The company incurred USD 18 million of pre-tax losses from event cancellation claims associated with COVID-19 in the first quarter of 2020. PartnerRe is exposed to COVID-19 related claims across its Non-life and Life & Health segments, and the COVID-19 related losses recorded during the first quarter reflect estimates on claims incurred as of March 31, 2020. The COVID-19 crisis and its potential recessionary impacts is an ongoing event, and it is too early to quantify the full extent of its impact.

The company is also exposed to investment risk and the first quarter results reflect USD 610 million of unrealized investment losses driven by the economic impacts of widening credit spreads and declines in equity markets.

The company's solvency and liquidity remained strong at the end of the first quarter of 2020, with a solvency ratio estimated in excess of 250% and cash and cash equivalents of USD 1.9 billion.


PartnerRe 1Q2020 preliminary figures, y-o-y changes

  • Gross written premiums: USD 2,041 million (-3.6%), of which:
    • GWP P&C: USD 1,137 million (-9.0%)
    • GWP Specialty: USD 523 million (+3.0%)
    • GWP L&H: USD 381 million (+6.1%)
  • Net premiums earned: USD 1,566 million (+13.0%)
  • Total revenues: USD 1,072 million (-45.5%)
  • Total expenses: USD 1,534 million (+6.8%)
  • Net (loss) income: USD (433) million (-187.1%)


Non-life

Non-life net premiums written for the first quarter of 2020 decreased 6% compared to the first quarter of 2019, driven by a 7% decrease in the P&C segment, offset by a 1% increase in the Specialty segment, reflecting the company's focus on portfolio optimization during the January 1, 2020 renewals. Non-life net premiums earned for the first quarter of 2020 increased by 14% compared to the first quarter of 2019, driven by premiums earned on prior underwriting years.

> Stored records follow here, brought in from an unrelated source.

-- ==== Sys2Proof/Tests/Slice0.lean ====
section
/-! SUPPORT. The model's own tests. Every expected result is a value of spec/95_test_vectors.md, named in the docstring,
or a value worked out by hand from the rule named there; then a witness for each statement with hypotheses. -/

namespace Sys2Proof.Tests

-- One theorem at a time: elaborated side by side they take a thread each.
set_option Elab.async false

open Sys2Proof Sys2Proof.Machine

/-! The states the tests run on. -/

/-- Every field zero. -/
def blank : State where
  B := Vector.replicate 36 0
  T := Vector.replicate 48 0
  TLEN := 0
  FLAGS := 0
  CRC := 0
  STATUS := 0
  inputs := []
  responses := []
  resets := 0

/-- The 48 cells of a text. -/
def cells (t : String) : TextCells := Vector.ofFn fun j => charCode (t.toList.getD j.val ' ')

/-- A state that holds the text `x` with its length. -/
def withText (x : TextCells) : State := { blank with T := x, TLEN := 48 }

/-- A state that holds the frame `f`. -/
def withFrame (f : FrameBytes) : State := { blank with B := f }

/-- A state with every bit of FLAGS that can be set, the highest status and both kinds of response. -/
def busy : State := { blank with FLAGS := 3, STATUS := 4, responses := [0x0400, 0x00FF] }

/-- What the block answered last, if the command went on. -/
def answerOf (o : Host.Outcome State Fault Refusal) : Option ResponseWord := (nextOf o).bind fun t => t.responses.getLast?

/-- The state the command left; a value no test expects if it did not go on. -/
def leftBy (o : Host.Outcome State Fault Refusal) : State := (nextOf o).getD { blank with resets := 1000 }

/-! WellFormed (R76, R80 items c and d): the last good operand of each check, and the first bad one. -/

theorem test_wf_wrb : Instr.wf (.wrb 35 0) = true ∧ Instr.wf (.wrb 36 0) = false := by decide

theorem test_wf_rdb : Instr.wf (.rdb 35) = true ∧ Instr.wf (.rdb 36) = false := by decide

theorem test_wf_wrt : Instr.wf (.wrt 47 0) = true ∧ Instr.wf (.wrt 48 0) = false := by decide

theorem test_wf_rdt : Instr.wf (.rdt 47) = true ∧ Instr.wf (.rdt 48) = false := by decide

theorem test_wf_wrflags : Instr.wf (.wrflags 3) = true ∧ Instr.wf (.wrflags 4) = false := by decide

/-! Decoding: one word of each row, written out from R70, R71 and R76. -/

theorem test_decode_wrb : decodeWord 0x0101FF = .legal (.wrb 1 0xFF) := by decide

theorem test_decode_rdb : decodeWord 0x020100 = .legal (.rdb 1) := by decide

theorem test_decode_wrt : decodeWord 0x030045 = .legal (.wrt 0 0x45) := by decide

theorem test_decode_rdt : decodeWord 0x042F00 = .legal (.rdt 47) := by decide

theorem test_decode_wrlen : decodeWord 0x05002F = .legal (.wrlen 47) := by decide

theorem test_decode_rdlen : decodeWord 0x060000 = .legal (.rdlen) := by decide

theorem test_decode_wrflags : decodeWord 0x070001 = .legal (.wrflags 1) := by decide

theorem test_decode_rdflags : decodeWord 0x080000 = .legal (.rdflags) := by decide

theorem test_decode_rdstatus : decodeWord 0x090000 = .legal (.rdstatus) := by decide

theorem test_decode_rdcrch : decodeWord 0x0A0000 = .legal (.rdcrch) := by decide

theorem test_decode_rdcrcl : decodeWord 0x0B0000 = .legal (.rdcrcl) := by decide

theorem test_decode_rdtabh : decodeWord 0x0C1000 = .legal (.rdtabh 0x10) := by decide

theorem test_decode_rdtabl : decodeWord 0x0DFF00 = .legal (.rdtabl 255) := by decide

theorem test_decode_crcinit : decodeWord 0x100000 = .legal (.crcinit) := by decide

theorem test_decode_crcbyte : decodeWord 0x110031 = .legal (.crcbyte 0x31) := by decide

theorem test_decode_ckgen : decodeWord 0x120000 = .legal (.ckgen) := by decide

theorem test_decode_ckchk : decodeWord 0x130000 = .legal (.ckchk) := by decide

theorem test_decode_b64enc : decodeWord 0x200000 = .legal (.b64enc) := by decide

theorem test_decode_b64dec : decodeWord 0x210000 = .legal (.b64dec) := by decide

theorem test_decode_tagpack : decodeWord 0x300000 = .legal (.tagpack) := by decide

theorem test_decode_tagunpack : decodeWord 0x310000 = .legal (.tagunpack) := by decide

theorem test_decode_encode : decodeWord 0x400000 = .legal (.encode) := by decide

theorem test_decode_decode : decodeWord 0x410000 = .legal (.decode) := by decide

/-- V76: unassigned opcodes. -/
theorem test_decode_unassigned :
    [0x000000#24, 0xFFFFFF, 0x0E0000, 0x0F0000, 0x140000, 0x220000, 0x320000, 0x420000, 0x500000].map decodeWord = List.replicate 9 (.illegal .unassignedOpcode) := by decide +kernel

/-- V77: indices out of range. -/
theorem test_decode_index :
    [0x012400#24, 0x0124FF, 0x022400, 0x033041, 0x043000, 0x01FF00].map decodeWord = List.replicate 6 (.illegal .indexOutOfRange) := by decide +kernel

/-- V78: nonzero reserved fields. -/
theorem test_decode_reserved :
    [0x020001#24, 0x100001, 0x110100, 0x400100, 0x410001, 0x060100, 0x050130].map decodeWord = List.replicate 7 (.illegal .reservedFieldNonzero) := by decide +kernel

/-- V79: flags operands out of range. -/
theorem test_decode_flags :
    [0x070004#24, 0x0700FF].map decodeWord = List.replicate 2 (.illegal .flagsOperandOutOfRange) := by decide +kernel

/-- The numbering of the opcode table is the command word's own (R70); a longer word is no command (R78). -/
theorem test_table_word : decodeTableWord 24 0x0101FF = some (.wrb 1 0xFF) ∧ decodeTableWord 24 0x020001 = none ∧
    decodeTableWord 32 0x100000 = none := by decide

/-- The word placed with `withFetchWord` is the next one executed, also on the state after reset. -/
theorem test_fetch_word : answerOf (step (State.reset.withFetchWord 24 0x090000)) = some 0x0000 ∧
    answerOf (step (State.reset.withFetchWord 24 0x070004)) = some 0x0400 := by decide +kernel

/-! One command on one state, at most two per command. -/

/-- V55, V70. -/
theorem test_wrb : answerOf (exec (.wrb 1 0xFF) blank) = some 0x0000 ∧ (leftBy (exec (.wrb 1 0xFF) blank)).B[1] = 0xFF := by decide +kernel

The Non-life underwriting loss was USD 46 million (combined ratio of 103.8%) for the first quarter of 2020 compared to a profit of USD 24 million (combined ratio of 97.7%) for the first quarter of 2019.

The P&C segment reported a combined ratio of 94.3% for the first quarter of 2020 compared to 87.7% for the first quarter of 2019. The P&C combined ratio for the first quarter of 2020 included USD 26 million (3.4 points) of favorable prior year reserve development, compared to USD 49 million (7.3 points) for the first quarter of 2019.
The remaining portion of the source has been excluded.